The spatial prior is very weak. I’m guessing you also have some n that are 0 or N which make it more likely that the model overfits.

In my data, the response variable is the number of cases of three different conditions: normal weight, overweight and obesity in 470 geographical units (gus). For each one of these units I have eight covariates like % of unemployment, average years of schooling, etc. Our interest is just to estimate the effect of each of this covariates over the conditions. As you said, in some gus, we have 0 cases of obesity for example and the total number of cases (sum of cases of each condition) varies from 4 to 6102.
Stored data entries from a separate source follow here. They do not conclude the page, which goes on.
/-- STOP and APPLY where they are refused, with the reason of the first check that fails. -/
theorem deviceCommand_refused (i : Instr) (r : Nat) (h : let g := s.dev.get F.MCH_GSTATE_STATE
    (i = .stop ∧ g = 2 ∧ r = 6) ∨ (i = .stop ∧ g ≠ 2 ∧ s.dev.get F.IMG_STATUS_STATE ≠ 0 ∧ r = 1) ∨
      (i = .stop ∧ g ≠ 2 ∧ s.dev.get F.IMG_STATUS_STATE = 0 ∧ s.dev.quiescent = false ∧ r = 2) ∨
      (i = .stop ∧ g ≠ 2 ∧ s.dev.get F.IMG_STATUS_STATE = 0 ∧ s.dev.quiescent = true ∧ (s.dev.get F.POOL_CTL_ENABLE ≠ 0 ∨ s.dev.get F.POOL_STATUS_BUSY ≠ 0) ∧ r = 3) ∨
      (i = .apply ∧ s.dev.noSource = false ∧ ((g = 2 ∧ r = 6) ∨ (g ≠ 1 ∧ g ≠ 2 ∧ r = 4) ∨ (g = 1 ∧ s.dev.get F.MCH_MAP_V = 0 ∧ r = 5)))) :
    exec i s = .next (s.withDev (s.dev.mchRefuse r)) ∧ r < 256 := by
  rcases h with ⟨rfl, applying, rfl⟩ | ⟨rfl, still, image, rfl⟩ | ⟨rfl, still, image, restless, rfl⟩ | ⟨rfl, still, image, quiet, pool, rfl⟩ | ⟨rfl, source, h⟩
  · exact ⟨by rw [exec_stop, if_pos applying], by decide⟩
  · exact ⟨by rw [exec_stop, if_neg still, if_pos image], by decide⟩
  · exact ⟨by rw [exec_stop, if_neg still, if_neg (not_not_intro image), if_pos (by simp [restless])], by decide⟩
  · exact ⟨by rw [exec_stop, if_neg still, if_neg (not_not_intro image), if_neg (by simp [quiet]), if_pos (by simpa [Dev.flag] using pool)], by decide⟩
  · have clocked := ne_true_of_eq_false source
    rcases h with ⟨applying, rfl⟩ | ⟨running, still, rfl⟩ | ⟨stopped, empty, rfl⟩
    · exact ⟨by rw [exec_apply, if_neg clocked, if_pos applying], by decide⟩
    · exact ⟨by rw [exec_apply, if_neg clocked, if_neg still, if_pos running], by decide⟩
    · exact ⟨by rw [exec_apply, if_neg clocked, if_neg (by simp [stopped]), if_neg (not_not_intro stopped), if_pos empty], by decide⟩

theorem apply_trains (source : s.dev.noSource = false) (stopped : s.dev.get F.MCH_GSTATE_STATE = 1) (mapped : s.dev.get F.MCH_MAP_V ≠ 0) :
    ∃ t, exec .apply s = .next t ∧ t.pending = s.pending ∧ t.dev.get F.MCH_GSTATE_STATE = 2 ∧ s.dev.sameBytes t.dev ∧
      ∀ ch, ch < 128 → bitOf (s.dev.get F.MCH_MAP_V) ch = true → s.dev.chanState ch = 0 ∨ s.dev.chanState ch = 5 → t.dev.chanState ch = 1 := by
  have hexec := exec_apply s
  rw [if_neg (ne_true_of_eq_false source), if_neg (by simp [stopped]), if_neg (not_not_intro stopped), if_neg mapped] at hexec
  obtain ⟨applying, keeps, trains⟩ := s.dev.mchApplied_shown
  exact ⟨_, hexec, rfl, applying, keeps.sameBytes, trains⟩

end

/-! ## Temperature (R278 to R280) -/

/-- The stack's reading is taken at this beat. -/
def Dev.sensed (d : Dev) (st fails : Nat) : Dev := { d with sys := { d.sys with sensors := mset {} d.sys.sensors st { fails := fails, readAt := d.beat + 1 } } }

/-- LATE is owed at the next beat boundary (R280). -/
def Dev.owesLate (d : Dev) (n q : Nat) : Dev := { d with pwr := { d.pwr with hbmLate := d.pwr.hbmLate ++ [(n, q)] } }

/-- The refresh rate that a reading asks for (R265). -/
def Dev.refHalf (d : Dev) (st r : Nat) : Dev :=
  if 86 ≤ r then d.put F.MCH_TEMP_REF_HALF (st / 2) (st % 2) 1 else if r ≤ 83 then d.put F.MCH_TEMP_REF_HALF (st / 2) (st % 2) 0 else d

/-- A field of the temperature register of a stack. -/
abbrev Dev.temp (d : Dev) (f : Fld) (st : Nat) : Nat := d.get f (st / 2) (st % 2)

section
variable (d : Dev) (st : Nat)

theorem Dev.fails_sensed (n : Nat) : (mget {} (d.sensed st n).sys.sensors st).fails = n := congrArg Stack.fails (mget_mset_same _ _ _ _)

@[simp] theorem Dev.temp_sensed (f : Fld) (n : Nat) : (d.sensed st n).temp f st = d.temp f st := Dev.get_regs rfl _ _ _

@[simp] theorem Dev.temp_owesLate (f : Fld) (n q : Nat) : (d.owesLate n q).temp f st = d.temp f st := Dev.get_regs rfl _ _ _

theorem Dev.temp_refHalf (r : Nat) {f : Fld} (h : F.MCH_TEMP_REF_HALF.beside f = true) : (d.refHalf st r).temp f st = d.temp f st := by
  unfold Dev.refHalf
  split
  · exact d.get_put_sameReg h _ _ _
  · split
    · exact d.get_put_sameReg h _ _ _
    · rfl

theorem Dev.KeepsMemory.refHalf {d e : Dev} (h : d.KeepsMemory e) (st r : Nat) : d.KeepsMemory (e.refHalf st r) := (h.put _ _ _ _).ite ((h.put _ _ _ _).ite h)

theorem Dev.KeepsMemory.owesLate {d e : Dev} (h : d.KeepsMemory e) (n q : Nat) : d.KeepsMemory (e.owesLate n q) := h.beside rfl rfl

/-- A reading below 96 of a stack that is in no emergency. -/
theorem Dev.throttle_mild {r : Nat} (mild : r < 96) (calm : d.temp F.MCH_TEMP_EMERGENCY st = 0) : d.throttle st r =
    if 86 ≤ r then
      if d.temp F.MCH_TEMP_LEVEL st < 7 then
        ((d.refHalf st r).put F.MCH_TEMP_LEVEL (st / 2) (st % 2) (d.temp F.MCH_TEMP_LEVEL st + 1)).owesLate (d.temp F.MCH_TEMP_LEVEL st + 1) (st / 2)
      else d.refHalf st r
    else if r ≤ 83 && 0 < d.temp F.MCH_TEMP_LEVEL st then (d.refHalf st r).put F.MCH_TEMP_LEVEL (st / 2) (st % 2) (d.temp F.MCH_TEMP_LEVEL st - 1)
    else d.refHalf st r := by
  have quiet : ¬ ((d.refHalf st r).flag F.MCH_TEMP_EMERGENCY (st / 2) (st % 2) = true) := by
    have := (d.temp_refHalf st r (f := F.MCH_TEMP_EMERGENCY) (by decide)).trans calm
    simp [Dev.flag, this]
  exact (if_neg quiet).trans (if_neg (Nat.not_le.2 mild))

theorem Dev.throttle_hot {r : Nat} (hot : 96 ≤ r) : d.throttle st r = if (d.refHalf st r).flag F.MCH_TEMP_EMERGENCY (st / 2) (st % 2) then d.refHalf st r
    else (((((d.refHalf st r).put F.MCH_TEMP_EMERGENCY (st / 2) (st % 2) 1).put F.MCH_TEMP_EMERG_SEEN (st / 2) (st % 2) 1).put F.MCH_TEMP_LEVEL (st / 2) (st % 2) 7).record
      .hbmEmergency (evSource (st / 2) 9 0x7F) []).owesLate 8 (st / 2) := by
  by_cases emergency : (d.refHalf st r).flag F.MCH_TEMP_EMERGENCY (st / 2) (st % 2) = true
  · exact (if_pos emergency).trans ((if_neg (by omega)).trans (if_pos emergency).symm)
  · exact (if_neg emergency).trans ((if_pos hot).trans (if_neg emergency).symm)

/-- The level after a reading below 96 (Table 10-5). -/
def levelAfter (r l : Nat) : Nat := if 86 ≤ r ∧ l < 7 then l + 1 else if r ≤ 83 ∧ 0 < l then l - 1 else l

theorem Dev.throttle_mild_shown {r : Nat} (mild : r < 96) (calm : d.temp F.MCH_TEMP_EMERGENCY st = 0) :
    (d.throttle st r).temp F.MCH_TEMP_TEMP st = d.temp F.MCH_TEMP_TEMP st ∧ (d.throttle st r).temp F.MCH_TEMP_EMERGENCY st = 0 ∧
      (d.throttle st r).temp F.MCH_TEMP_LEVEL st = levelAfter r (d.temp F.MCH_TEMP_LEVEL st) ∧ d.KeepsMemory (d.throttle st r) := by
  have half := (Dev.KeepsMemory.refl d).refHalf st r
  have temp : (d.refHalf st r).temp F.MCH_TEMP_TEMP st = d.temp F.MCH_TEMP_TEMP st := d.temp_refHalf st r (by decide)
  have calm' : (d.refHalf st r).temp F.MCH_TEMP_EMERGENCY st = 0 := (d.temp_refHalf st r (by decide)).trans calm
  have level : (d.refHalf st r).temp F.MCH_TEMP_LEVEL st = d.temp F.MCH_TEMP_LEVEL st := d.temp_refHalf st r (by decide)
  have set (l : Nat) (hl : l < 8) : let e := (d.refHalf st r).put F.MCH_TEMP_LEVEL (st / 2) (st % 2) l
      e.temp F.MCH_TEMP_TEMP st = d.temp F.MCH_TEMP_TEMP st ∧ e.temp F.MCH_TEMP_EMERGENCY st = 0 ∧ e.temp F.MCH_TEMP_LEVEL st = l ∧ d.KeepsMemory e :=
    ⟨(Dev.get_put_sameReg _ (by decide) _ _ _).trans temp, (Dev.get_put_sameReg _ (by decide) _ _ _).trans calm',
      (Dev.get_put_same _ _ _ _ _ (by decide)).trans (Nat.mod_eq_of_lt hl), half.put _ _ _ _⟩
  have top : d.temp F.MCH_TEMP_LEVEL st < 8 := bits_lt _ _ _
  rw [d.throttle_mild st mild calm]
  by_cases warm : 86 ≤ r
  · by_cases room : d.temp F.MCH_TEMP_LEVEL st < 7
    · obtain ⟨temp, calm, level, keeps⟩ := set (d.temp F.MCH_TEMP_LEVEL st + 1) (by omega)
      rw [if_pos warm, if_pos room, levelAfter, if_pos ⟨warm, room⟩]
      exact ⟨(Dev.temp_owesLate _ _ _ _ _).trans temp, (Dev.temp_owesLate _ _ _ _ _).trans calm, (Dev.temp_owesLate _ _ _ _ _).trans level, keeps.owesLate _ _⟩
    · have hot : ¬ (r ≤ 83 ∧ 0 < d.temp F.MCH_TEMP_LEVEL st) := by omega
      rw [if_pos warm, if_neg room, levelAfter, if_neg (room ·.2), if_neg hot]
      exact ⟨temp, calm', level, half⟩
  · have notWarm : ¬ (86 ≤ r ∧ d.temp F.MCH_TEMP_LEVEL st < 7) := fun h => warm h.1
    by_cases cool : r ≤ 83 ∧ 0 < d.temp F.MCH_TEMP_LEVEL st
    · have lowers : (decide (r ≤ 83) && decide (0 < d.temp F.MCH_TEMP_LEVEL st)) = true := by simpa using cool
      rw [if_neg warm, if_pos lowers, levelAfter, if_neg notWarm, if_pos cool]
      exact set _ (by omega)
    · have stays : ¬ ((decide (r ≤ 83) && decide (0 < d.temp F.MCH_TEMP_LEVEL st)) = true) := by simpa using cool
      rw [if_neg warm, if_neg stays, levelAfter, if_neg notWarm, if_neg cool]
      exact ⟨temp, calm', level, half⟩

theorem inMch_temp : inMch (Reg.mchTemp.addr (st / 2) (st % 2)) := by
  have addr : Reg.mchTemp.addr (st / 2) (st % 2) = 0x04000000 * (st / 2 + 1) + 0x2400040 + st % 2 * 4 := rfl
  exact ⟨st / 2, 0x40 + st % 2 * 4, by omega, by omega⟩

theorem Dev.throttle_hot_shown {r : Nat} (hot : 96 ≤ r) : (d.throttle st r).flag F.MCH_TEMP_EMERGENCY (st / 2) (st % 2) = true ∧
    (d.temp F.MCH_TEMP_EMERGENCY st = 0 → (d.throttle st r).temp F.MCH_TEMP_LEVEL st = 7) ∧ d.KeepsMemory (d.throttle st r) := by
  have half := (Dev.KeepsMemory.refl d).refHalf st r
  have same : (d.refHalf st r).temp F.MCH_TEMP_EMERGENCY st = d.temp F.MCH_TEMP_EMERGENCY st := d.temp_refHalf st r (by decide)
  rw [d.throttle_hot st hot]
  split
  · next emergency =>
    refine ⟨emergency, fun calm => ?_, half⟩
    simp [Dev.flag, same.trans calm] at emergency
  · let e := (((d.refHalf st r).put F.MCH_TEMP_EMERGENCY (st / 2) (st % 2) 1).put F.MCH_TEMP_EMERG_SEEN (st / 2) (st % 2) 1).put F.MCH_TEMP_LEVEL (st / 2) (st % 2) 7
    have recorded (f : Fld) (hf : f.lo ≤ f.hi) (hr : f.reg = .mchTemp) :
        ((e.record .hbmEmergency (evSource (st / 2) 9 0x7F) []).owesLate 8 (st / 2)).temp f st = e.temp f st :=
      (Dev.temp_owesLate _ _ _ _ _).trans (Dev.get_record_mch _ _ _ _ (by decide) (by decide) hf (hr ▸ inMch_temp st))
    have emergency : e.temp F.MCH_TEMP_EMERGENCY st = 1 := (Dev.get_put_sameReg _ (by decide) _ _ _).trans
      ((Dev.get_put_sameReg _ (by decide) _ _ _).trans (Dev.get_put_same _ _ _ _ _ (by decide)))
    refine ⟨?_, fun _ => (recorded _ (by decide) rfl).trans (Dev.get_put_same _ _ _ _ _ (by decide)),
      (((half.put _ _ _ _).put _ _ _ _).put _ _ _ _ |>.record _ _ _ (by decide) (by decide)).owesLate _ _⟩
    exact decide_eq_true ((((recorded _ (by decide) rfl).trans emergency).trans_ne (by decide)))

/-- A reading taken and shown. -/
def Dev.tempShown (r : Nat) : Dev := ((d.sensed st 0).put F.MCH_TEMP_SENSOR_FAIL (st / 2) (st % 2) 0).put F.MCH_TEMP_TEMP (st / 2) (st % 2) r

theorem Dev.tempShown_kept (r : Nat) {f : Fld} (fail : F.MCH_TEMP_SENSOR_FAIL.beside f = true) (temp : F.MCH_TEMP_TEMP.beside f = true) :
    (d.tempShown st r).temp f st = d.temp f st :=
  (Dev.get_put_sameReg _ temp _ _ _).trans ((Dev.get_put_sameReg _ fail _ _ _).trans (d.temp_sensed st f 0))

theorem Dev.tempShown_keeps (r : Nat) : d.KeepsMemory (d.tempShown st r) := ((Dev.KeepsMemory.refl d).beside (f := d.sensed st 0) rfl rfl |>.put _ _ _ _).put _ _ _ _

end

section
variable (s : State) {st : Nat} (hst : st < 8)
include hst

theorem exec_hbmTempRead_otherBeat (other : s.dev.tempBeat st = false) (x : Option Nat) : exec (.hbmTempRead st x) s = .next s :=
  s.runOn_withDev (decide_eq_true hst) (if_pos (by simp [other]))

variable (due : s.dev.tempBeat st = true)
include due

theorem exec_hbmTempRead_some (r : Nat) : exec (.hbmTempRead st (some r)) s = .next (s.withDev ((s.dev.tempShown st r).throttle st r)) :=
  s.runOn_withDev (decide_eq_true hst) (if_neg (by simp [due]))

theorem exec_hbmTempRead_none (few : (mget {} s.dev.sys.sensors st).fails < 2) : exec (.hbmTempRead st none) s =
    .next (s.withDev (s.dev.sensed st ((mget {} s.dev.sys.sensors st).fails + 1))) := by
  have fails : min 3 ((mget {} s.dev.sys.sensors st).fails + 1) = (mget {} s.dev.sys.sensors st).fails + 1 := by omega
  refine s.runOn_withDev (decide_eq_true hst) ((if_neg (by simp [due])).trans ((if_pos (by omega)).trans ?_))
  rw [fails]
  rfl

theorem hbmTempRead_mild {r : Nat} (mild : r < 96) (calm : s.dev.temp F.MCH_TEMP_EMERGENCY st = 0) : ∃ t, exec (.hbmTempRead st (some r)) s = .next t ∧
    t.pending = s.pending ∧ t.dev.temp F.MCH_TEMP_TEMP st = r ∧ t.dev.temp F.MCH_TEMP_EMERGENCY st = 0 ∧
    t.dev.temp F.MCH_TEMP_LEVEL st = levelAfter r (s.dev.temp F.MCH_TEMP_LEVEL st) ∧ s.dev.sameBytes t.dev := by
  have calm' := (s.dev.tempShown_kept st r (f := F.MCH_TEMP_EMERGENCY) (by decide) (by decide)).trans calm
  obtain ⟨temp, emergency, level, keeps⟩ := (s.dev.tempShown st r).throttle_mild_shown st mild calm'
  refine ⟨_, exec_hbmTempRead_some s hst due r, rfl, temp.trans ((Dev.get_put_same _ _ _ _ _ (by decide)).trans (Nat.mod_eq_of_lt (lt_trans mild (by decide)))), emergency,
    ?_, ((s.dev.tempShown_keeps st r).trans keeps).sameBytes⟩
  rw [level, s.dev.tempShown_kept st r (by decide) (by decide)]

theorem hbmTempRead_hot {r : Nat} (hot : 96 ≤ r) : ∃ t, exec (.hbmTempRead st (some r)) s = .next t ∧ t.pending = s.pending ∧
    t.dev.flag F.MCH_TEMP_EMERGENCY (st / 2) (st % 2) = true ∧ (s.dev.temp F.MCH_TEMP_EMERGENCY st = 0 → t.dev.temp F.MCH_TEMP_LEVEL st = 7) ∧
    s.dev.sameBytes t.dev := by
  have same := s.dev.tempShown_kept st r (f := F.MCH_TEMP_EMERGENCY) (by decide) (by decide)
  obtain ⟨emergency, level, keeps⟩ := (s.dev.tempShown st r).throttle_hot_shown st hot
  exact ⟨_, exec_hbmTempRead_some s hst due r, rfl, emergency, fun calm => level (same.trans calm), ((s.dev.tempShown_keeps st r).trans keeps).sameBytes⟩

theorem hbmTempRead_fails (few : (mget {} s.dev.sys.sensors st).fails < 2) : ∃ t, exec (.hbmTempRead st none) s = .next t ∧ t.pending = s.pending ∧
    (mget {} t.dev.sys.sensors st).fails = (mget {} s.dev.sys.sensors st).fails + 1 ∧ t.dev.regs = s.dev.regs :=
  ⟨_, exec_hbmTempRead_none s hst due few, rfl, s.dev.fails_sensed st _, rfl⟩

end

end Sys2Proof.Machine

namespace Sys2Proof.Machine

/-! ## Each command's clause of O51 -/

section
variable (s : State) {ch pc : Nat} (hch : ch < 128) (hpc : pc < 2)
include hch hpc

theorem mchCommandIssue_issues (can : Nat) (source : s.dev.noSource = false)
    (h : (s.dev.chLive ch = true ∧ s.dev.get F.MCH_GSTATE_STATE = 0) ∨ s.dev.draining ch) :
    exec (.mchCommandIssue ch pc can) s = .next (s.withDev (s.dev.commandSlot ch pc can)) := by
  rw [exec_mchCommandIssue s hch hpc, if_pos ⟨source, h⟩]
We think that variable selecction must be done, in order to use and explain just the variables that are really needed. I already read some of your articles and apparently, using CV or information criteria is not a good choice for this purposes, but I’m not clear about the alternatives. If I stick to the path recommended by Stan warnings, I get stuck in K-fold, because CAR models are not supported, it cannot handle new locations, and the command mi() that handles with missing data is just available for continuous dependent variables. An interesting alternative that I found is this one:

to achive something like this:

assigning randomly 0s and 1s in the weight variable instead of making the folds. However, I’m still working on it.

About the posterior predictive checks, if I use the regular command, for a continuos response, they look “to good to be true” nice, which supports your overfit statement I think.

Any advice? Besides the model selection issue, does all of these problems means that this model is bad or invalid?